▸ **WHAT YOU WILL DO**:
All of the data is to be copied word for word.

*** Opening MATERIAL PROVIDED ***

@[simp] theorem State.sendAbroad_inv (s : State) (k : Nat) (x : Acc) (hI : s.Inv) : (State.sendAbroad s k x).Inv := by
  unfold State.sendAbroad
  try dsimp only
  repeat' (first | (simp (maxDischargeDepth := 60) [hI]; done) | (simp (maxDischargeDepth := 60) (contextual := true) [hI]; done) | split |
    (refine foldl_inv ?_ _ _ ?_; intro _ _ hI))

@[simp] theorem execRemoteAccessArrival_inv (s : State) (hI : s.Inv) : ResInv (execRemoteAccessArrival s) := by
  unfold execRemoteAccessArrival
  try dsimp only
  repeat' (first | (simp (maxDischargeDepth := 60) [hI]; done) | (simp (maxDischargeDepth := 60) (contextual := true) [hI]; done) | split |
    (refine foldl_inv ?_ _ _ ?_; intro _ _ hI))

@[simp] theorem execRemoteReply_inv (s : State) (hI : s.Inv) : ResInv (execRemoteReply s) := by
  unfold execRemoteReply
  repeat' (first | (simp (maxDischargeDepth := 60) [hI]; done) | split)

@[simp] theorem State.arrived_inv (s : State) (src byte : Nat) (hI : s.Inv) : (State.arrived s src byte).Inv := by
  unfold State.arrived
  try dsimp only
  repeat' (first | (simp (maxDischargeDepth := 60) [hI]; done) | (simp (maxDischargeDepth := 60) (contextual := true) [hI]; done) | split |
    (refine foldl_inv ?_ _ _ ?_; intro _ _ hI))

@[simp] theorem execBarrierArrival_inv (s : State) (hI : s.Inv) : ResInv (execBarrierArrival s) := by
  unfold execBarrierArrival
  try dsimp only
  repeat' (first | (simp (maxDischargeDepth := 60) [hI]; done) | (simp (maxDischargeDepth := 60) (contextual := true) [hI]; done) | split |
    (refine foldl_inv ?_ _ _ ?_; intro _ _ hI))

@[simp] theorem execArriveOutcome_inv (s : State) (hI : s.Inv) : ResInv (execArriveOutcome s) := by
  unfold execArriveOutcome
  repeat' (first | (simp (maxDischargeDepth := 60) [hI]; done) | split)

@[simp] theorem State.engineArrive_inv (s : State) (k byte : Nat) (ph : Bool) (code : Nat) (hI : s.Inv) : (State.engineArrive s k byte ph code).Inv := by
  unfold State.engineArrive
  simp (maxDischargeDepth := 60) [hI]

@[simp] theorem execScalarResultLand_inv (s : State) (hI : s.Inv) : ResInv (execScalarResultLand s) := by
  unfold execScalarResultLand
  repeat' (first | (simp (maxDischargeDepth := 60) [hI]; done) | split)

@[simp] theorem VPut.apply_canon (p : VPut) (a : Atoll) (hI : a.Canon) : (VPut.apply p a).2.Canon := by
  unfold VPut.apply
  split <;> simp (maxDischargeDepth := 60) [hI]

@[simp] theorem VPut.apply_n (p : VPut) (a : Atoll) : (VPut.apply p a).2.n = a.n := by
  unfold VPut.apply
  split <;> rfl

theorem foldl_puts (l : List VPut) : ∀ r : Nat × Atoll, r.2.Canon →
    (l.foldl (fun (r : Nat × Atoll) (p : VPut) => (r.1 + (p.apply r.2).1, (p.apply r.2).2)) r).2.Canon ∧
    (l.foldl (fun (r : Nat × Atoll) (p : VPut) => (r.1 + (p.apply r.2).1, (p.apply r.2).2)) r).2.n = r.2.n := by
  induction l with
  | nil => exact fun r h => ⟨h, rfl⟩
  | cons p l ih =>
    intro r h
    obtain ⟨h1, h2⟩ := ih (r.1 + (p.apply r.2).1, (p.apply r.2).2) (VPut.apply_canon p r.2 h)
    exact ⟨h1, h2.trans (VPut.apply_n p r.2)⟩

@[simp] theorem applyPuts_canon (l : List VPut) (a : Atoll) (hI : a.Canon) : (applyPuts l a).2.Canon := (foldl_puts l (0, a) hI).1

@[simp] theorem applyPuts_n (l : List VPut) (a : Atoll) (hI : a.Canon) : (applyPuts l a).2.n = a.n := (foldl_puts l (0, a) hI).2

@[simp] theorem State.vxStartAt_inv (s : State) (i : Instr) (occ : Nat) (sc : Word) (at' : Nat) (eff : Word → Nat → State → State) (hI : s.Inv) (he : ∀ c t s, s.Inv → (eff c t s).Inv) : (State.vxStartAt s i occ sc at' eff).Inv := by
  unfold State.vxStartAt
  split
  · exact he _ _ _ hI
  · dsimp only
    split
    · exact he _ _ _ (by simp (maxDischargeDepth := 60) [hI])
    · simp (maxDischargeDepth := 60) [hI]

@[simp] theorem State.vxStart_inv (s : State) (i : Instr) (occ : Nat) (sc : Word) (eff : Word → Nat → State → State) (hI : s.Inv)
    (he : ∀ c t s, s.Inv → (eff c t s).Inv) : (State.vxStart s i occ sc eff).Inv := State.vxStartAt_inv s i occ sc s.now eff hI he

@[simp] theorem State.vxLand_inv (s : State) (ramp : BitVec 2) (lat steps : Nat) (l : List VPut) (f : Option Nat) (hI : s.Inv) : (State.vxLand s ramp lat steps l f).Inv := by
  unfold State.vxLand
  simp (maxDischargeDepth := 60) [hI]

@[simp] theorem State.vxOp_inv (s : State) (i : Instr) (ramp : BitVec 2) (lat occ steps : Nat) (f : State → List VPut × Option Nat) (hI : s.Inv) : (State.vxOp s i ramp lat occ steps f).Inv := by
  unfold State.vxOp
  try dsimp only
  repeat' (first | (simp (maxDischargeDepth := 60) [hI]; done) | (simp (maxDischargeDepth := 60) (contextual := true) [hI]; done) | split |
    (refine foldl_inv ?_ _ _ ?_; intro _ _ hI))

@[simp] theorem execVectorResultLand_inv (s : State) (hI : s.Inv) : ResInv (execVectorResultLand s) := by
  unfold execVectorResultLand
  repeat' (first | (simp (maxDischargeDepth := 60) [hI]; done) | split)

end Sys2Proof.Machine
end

*** Closing MATERIAL PROVIDED ***

▸ **ANSWER BELOW**:
@[simp] theorem State.sendAbroad_inv (s : State) (k : Nat) (x : Acc) (hI : s.Inv) : (State.sendAbroad s k x).Inv := by
  unfold State.sendAbroad
  try dsimp only
  repeat' (first | (simp (maxDischargeDepth := 60) [hI]; done) | (simp (maxDischargeDepth := 60) (contextual := true) [hI]; done) | split |
    (refine foldl_inv ?_ _ _ ?_; intro _ _ hI))

@[simp] theorem execRemoteAccessArrival_inv (s : State) (hI : s.Inv) : ResInv (execRemoteAccessArrival s) := by
  unfold execRemoteAccessArrival
  try dsimp only
  repeat' (first | (simp (maxDischargeDepth := 60) [hI]; done) | (simp (maxDischargeDepth := 60) (contextual := true) [hI]; done) | split |
    (refine foldl_inv ?_ _ _ ?_; intro _ _ hI))

@[simp] theorem execRemoteReply_inv (s : State) (hI : s.Inv) : ResInv (execRemoteReply s) := by
  unfold execRemoteReply
  repeat' (first | (simp (maxDischargeDepth := 60) [hI]; done) | split)

@[simp] theorem State.arrived_inv (s : State) (src byte : Nat) (hI : s.Inv) : (State.arrived s src byte).Inv := by
  unfold State.arrived
  try dsimp only
  repeat' (first | (simp (maxDischargeDepth := 60) [hI]; done) | (simp (maxDischargeDepth := 60) (contextual := true) [hI]; done) | split |
    (refine foldl_inv ?_ _ _ ?_; intro _ _ hI))

@[simp] theorem execBarrierArrival_inv (s : State) (hI : s.Inv) : ResInv (execBarrierArrival s) := by
  unfold execBarrierArrival
  try dsimp only
  repeat' (first | (simp (maxDischargeDepth := 60) [hI]; done) | (simp (maxDischargeDepth := 60) (contextual := true) [hI]; done) | split |
    (refine foldl_inv ?_ _ _ ?_; intro _ _ hI))

@[simp] theorem execArriveOutcome_inv (s : State) (hI : s.Inv) : ResInv (execArriveOutcome s) := by
  unfold execArriveOutcome
  repeat' (first | (simp (maxDischargeDepth := 60) [hI]; done) | split)

@[simp] theorem State.engineArrive_inv (s : State) (k byte : Nat) (ph : Bool) (code : Nat) (hI : s.Inv) : (State.engineArrive s k byte ph code).Inv := by
  unfold State.engineArrive
  simp (maxDischargeDepth := 60) [hI]

@[simp] theorem execScalarResultLand_inv (s : State) (hI : s.Inv) : ResInv (execScalarResultLand s) := by
  unfold execScalarResultLand
  repeat' (first | (simp (maxDischargeDepth := 60) [hI]; done) | split)

@[simp] theorem VPut.apply_canon (p : VPut) (a : Atoll) (hI : a.Canon) : (VPut.apply p a).2.Canon := by
  unfold VPut.apply
  split <;> simp (maxDischargeDepth := 60) [hI]

@[simp] theorem VPut.apply_n (p : VPut) (a : Atoll) : (VPut.apply p a).2.n = a.n := by
  unfold VPut.apply
  split <;> rfl

theorem foldl_puts (l : List VPut) : ∀ r : Nat × Atoll, r.2.Canon →
    (l.foldl (fun (r : Nat × Atoll) (p : VPut) => (r.1 + (p.apply r.2).1, (p.apply r.2).2)) r).2.Canon ∧
    (l.foldl (fun (r : Nat × Atoll) (p : VPut) => (r.1 + (p.apply r.2).1, (p.apply r.2).2)) r).2.n = r.2.n := by
  induction l with
  | nil => exact fun r h => ⟨h, rfl⟩
  | cons p l ih =>
    intro r h
    obtain ⟨h1, h2⟩ := ih (r.1 + (p.apply r.2).1, (p.apply r.2).2) (VPut.apply_canon p r.2 h)
    exact ⟨h1, h2.trans (VPut.apply_n p r.2)⟩

@[simp] theorem applyPuts_canon (l : List VPut) (a : Atoll) (hI : a.Canon) : (applyPuts l a).2.Canon := (foldl_puts l (0, a) hI).1

@[simp] theorem applyPuts_n (l : List VPut) (a : Atoll) (hI : a.Canon) : (applyPuts l a).2.n = a.n := (foldl_puts l (0, a) hI).2

@[simp] theorem State.vxStartAt_inv (s : State) (i : Instr) (occ : Nat) (sc : Word) (at' : Nat) (eff : Word → Nat → State → State) (hI : s.Inv) (he : ∀ c t s, s.Inv → (eff c t s).Inv) : (State.vxStartAt s i occ sc at' eff).Inv := by
  unfold State.vxStartAt
  split
  · exact he _ _ _ hI
  · dsimp only
    split
    · exact he _ _ _ (by simp (maxDischargeDepth := 60) [hI])
    · simp (maxDischargeDepth := 60) [hI]

@[simp] theorem State.vxStart_inv (s : State) (i : Instr) (occ : Nat) (sc : Word) (eff : Word → Nat → State → State) (hI : s.Inv)
    (he : ∀ c t s, s.Inv → (eff c t s).Inv) : (State.vxStart s i occ sc eff).Inv := State.vxStartAt_inv s i occ sc s.now eff hI he

@[simp] theorem State.vxLand_inv (s : State) (ramp : BitVec 2) (lat steps : Nat) (l : List VPut) (f : Option Nat) (hI : s.Inv) : (State.vxLand s ramp lat steps l f).Inv := by
  unfold State.vxLand
  simp (maxDischargeDepth := 60) [hI]

@[simp] theorem State.vxOp_inv (s : State) (i : Instr) (ramp : BitVec 2) (lat occ steps : Nat) (f : State → List VPut × Option Nat) (hI : s.Inv) : (State.vxOp s i ramp lat occ steps f).Inv := by
  unfold State.vxOp
  try dsimp only
  repeat' (first | (simp (maxDischargeDepth := 60) [hI]; done) | (simp (maxDischargeDepth := 60) (contextual := true) [hI]; done) | split |
    (refine foldl_inv ?_ _ _ ?_; intro _ _ hI))

@[simp] theorem execVectorResultLand_inv (s : State) (hI : s.Inv) : ResInv (execVectorResultLand s) := by
  unfold execVectorResultLand
  repeat' (first | (simp (maxDischargeDepth := 60) [hI]; done) | split)

end Sys2Proof.Machine
end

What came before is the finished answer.